Construction and Co-expression of Grass Carp Reovirus VP6 Protein and Enhanced Green Fluorescence Protein in the Insect Cells*
- Received Date: 04 July 2007
- Accepted Date: 08 August 2007
Abstract: Grass carp reovirus (GCRV), a disaster agent to aquatic animals, belongs to Genus Aquareovirus of family Reoviridea. Sequence analysis revealed GCRV genome segment 8 (s8) was 1 296 bp nucleotides in length encoding an inner capsid protein VP6 of about 43kDa. To obtain in vitro non-fusion expression of a GCRV VP6 protein containing a molecular of fluorescence reporter, the recombinant baculovirus, which contained the GCRVs8 and eGFP (enhanced green fluorescence protein) genes, was constructed by using the Bac-to-Bac insect expression system.

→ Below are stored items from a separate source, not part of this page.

/-- A read from a stream without an end takes the bytes of the next positions. -/
theorem streamTake_endless {s : State} (h : s.sourceEnds = false) (k : Nat) :
    streamTake k s = (List.range k).map (streamByte s) := by
  refine List.ext_getElem (by simp [streamTake_length_endless h]) fun i _ hi => ?_
  have hk : i < k := by simpa using hi
  rcases Nat.lt_or_ge i s.input.length with hl | hl
  · simp [streamTake, streamByte, h, hk, hl]
  · have hpos : s.cursor + s.input.length + (i - min k s.input.length) = s.cursor + i := by omega
    simp [streamTake, streamByte, h, hl, hpos]

/-- Consuming moves the positions along (spec/20_memory.md R57). -/
theorem streamByte_consume (n : Nat) (s : State) (i : Nat) : streamByte (consume n s) i = streamByte s (n + i) := by
  simp [streamByte, Nat.add_assoc]

/-- Without an end, reading `j` bytes and then `k` more takes the next `j + k`. -/
theorem streamTake_add_endless {s : State} (h : s.sourceEnds = false) (j k : Nat) :
    streamTake (j + k) s = streamTake j s ++ streamTake k (consume j s) := by
  have hc : (consume j s).sourceEnds = false := h
  simp [streamTake_endless h, streamTake_endless hc, List.range_add, streamByte_consume]

/-- From an exhausted source the second read asks for what the first left short and goes on where it stopped. -/
theorem streamTake_add_ended {s : State} (h : s.sourceEnds = true) (j k : Nat) :
    streamTake (j + k) s =
      streamTake j s ++ streamTake (j + k - (streamTake j s).length) (consume (streamTake j s).length s) := by
  have hle := streamTake_length_le j s
  have hfirst : s.input.take (streamTake j s).length = streamTake j s := by
    simp [streamTake_ended h, List.take_eq_take_iff]
  generalize (streamTake j s).length = n at hle hfirst ⊢
  have hc : (consume n s).sourceEnds = true := h
  calc streamTake (j + k) s
    _ = s.input.take (n + (j + k - n)) := by rw [streamTake_ended h, Nat.add_sub_cancel' (by omega)]
    _ = s.input.take n ++ (s.input.drop n).take (j + k - n) := List.take_add
    _ = streamTake j s ++ streamTake (j + k - n) (consume n s) := by rw [hfirst, streamTake_ended hc, consume_input]

/-- Settles O14: a stream without an end is read by position, and an ended one is its list cut where a read stops. -/
theorem readsTakeConsecutiveParts : Obligations.ReadsTakeConsecutiveParts := by
  refine ⟨fun _ _ => streamTake_listed, fun _ _ => streamTake_length_endless, fun _ _ => streamTake_ended,
    fun s j k => ?_⟩
  cases h : s.sourceEnds with
  | true => exact streamTake_add_ended h j k
  | false =>
    rw [streamTake_length_endless h, Nat.add_sub_cancel_left]
    exact streamTake_add_endless h j k

end Sys2Proof.Machine
end

section
/-! PROOFS. The program image: decoding and encoding undo each other, and the codes the decoder refuses. -/

namespace Sys2Proof

/-! ### The decoder by select code (spec/30_encoding.md R90, R94) -/

theorem decodeOp_crcStep (who : Issuer) (acc b : Byte) (rest : List Byte) :
    decodeOp who (0x01 :: acc :: b :: rest) = .ok (.crcStep acc b, rest) := rfl

theorem decodeOp_crcCompute (who : Issuer) (l : List Byte) : decodeOp who (0x02 :: l) = decodeCrcCompute l := rfl

theorem decodeOp_decode (who : Issuer) (b0 b1 b2 b3 : Byte) (rest : List Byte) :
    decodeOp who (0x03 :: b0 :: b1 :: b2 :: b3 :: rest) = .ok (.decode b0 b1 b2 b3, rest) := rfl

theorem decodeOp_classify (who : Issuer) (lo hi : Byte) (rest : List Byte) :
    decodeOp who (0x04 :: lo :: hi :: rest) = .ok (.classify (code16 lo hi), rest) := rfl

theorem decodeOp_run (who : Issuer) (l : List Byte) : decodeOp who (0x07 :: l) = decodeRun l := rfl

theorem decodeOp_initMode (who : Issuer) (l : List Byte) : decodeOp who (0x08 :: l) = decodeInitMode l := rfl

/-- The codes of R93 are read from the engine and refused from the caller, whatever follows them. -/
theorem decodeOp_internal (who : Issuer) (rest : List Byte) :
    decodeOp who (0x05 :: rest) = decodeInternal who 0x05 .nextFrame rest ∧
    decodeOp who (0x06 :: rest) = decodeInternal who 0x06 .runStep rest ∧
    decodeOp who (0x09 :: rest) = decodeInternal who 0x09 .close rest := ⟨rfl, rfl, rfl⟩

/-- A code that R90 gives to no operation is refused from either issuer. -/
theorem decodeOp_unused (who : Issuer) {code : Byte} (rest : List Byte) (h : code.toNat = 0 ∨ 10 ≤ code.toNat) :
    decodeOp who (code :: rest) = .error (.unusedCode code) := by
  simp only [decodeOp]
  split
  any_goals omega
  rfl

/-! ### Decoding an encoding -/

/-- The counted data bytes are read back, up to the 255 that the count byte can say. -/
theorem decodeCrcCompute_operandBytes {data : List Byte} {len : Nat} (rest : List Byte) (hl : len ≤ data.length)
    (hd : data.length ≤ 255) :
    decodeCrcCompute (operandBytes (.crcCompute data len) ++ rest) = .ok (.crcCompute data len, rest) := by
  have hn : (byteOf data.length 0).toNat = data.length := byteOf_small (by omega)
  have hlen : (byteOf len 0).toNat = len := byteOf_small (by omega)
  simp [operandBytes, decodeCrcCompute, hn, hlen, hl]

/-- RUN's flag byte says whether there is a budget; without one the budget bytes are 0. -/
theorem decodeRun_operandBytes {budget : Option Nat} (ts : Bool) (rest : List Byte) (hb : budget.getD 0 < 4294967296) :
    decodeRun (operandBytes (.run budget ts .wholeFrameDiscard) ++ rest) =
      .ok (.run budget ts .wholeFrameDiscard, rest) := by
  obtain ⟨hlt, h0, h1⟩ := runFlags_reads budget ts
  have hreserved : ¬ 4 ≤ (runFlags budget ts).toNat := by omega
  have hle := le32_byteOf hb
  simp only [operandBytes, List.cons_append, List.nil_append, decodeRun, if_neg hreserved, h0, h1, hle]
  cases budget with
  | none => rfl
  | some n => rfl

In this study, the whole GCRVs8 and eGFP genes, amplified by PCR, were constructed into a pFastBacDual vector under polyhedron (PH) and p10 promoters, respectively. The constructed dual recombinant plasmid (pFbDGCRVs8/eGFP) was transformed into DH10Bac cells to obtain recombinant Bacmid (AcGCRVs8/eGFP) by transposition. Finally, the recombinant bacluovirus (vAcGCRVs8/eGFP) was obtained from transfected Sf9 insect cells. The green fluorescence that was expressed by transfected Sf9 cells was initially observed 3 days post transfection, and gradually enhanced and extended around 5 days culture in P1(Passage1) stock. The stable high level expression of recombinant protein was observed in P2 and subsequent passage budding virus (BV) stock. Additionally, PCR amplification from P1 and amplified P2 BV stock further confirmed the validity of the dual-recombinant baculovirus. Our results provide a foundation for expression and assembly of the GCRV structural protein in vitro.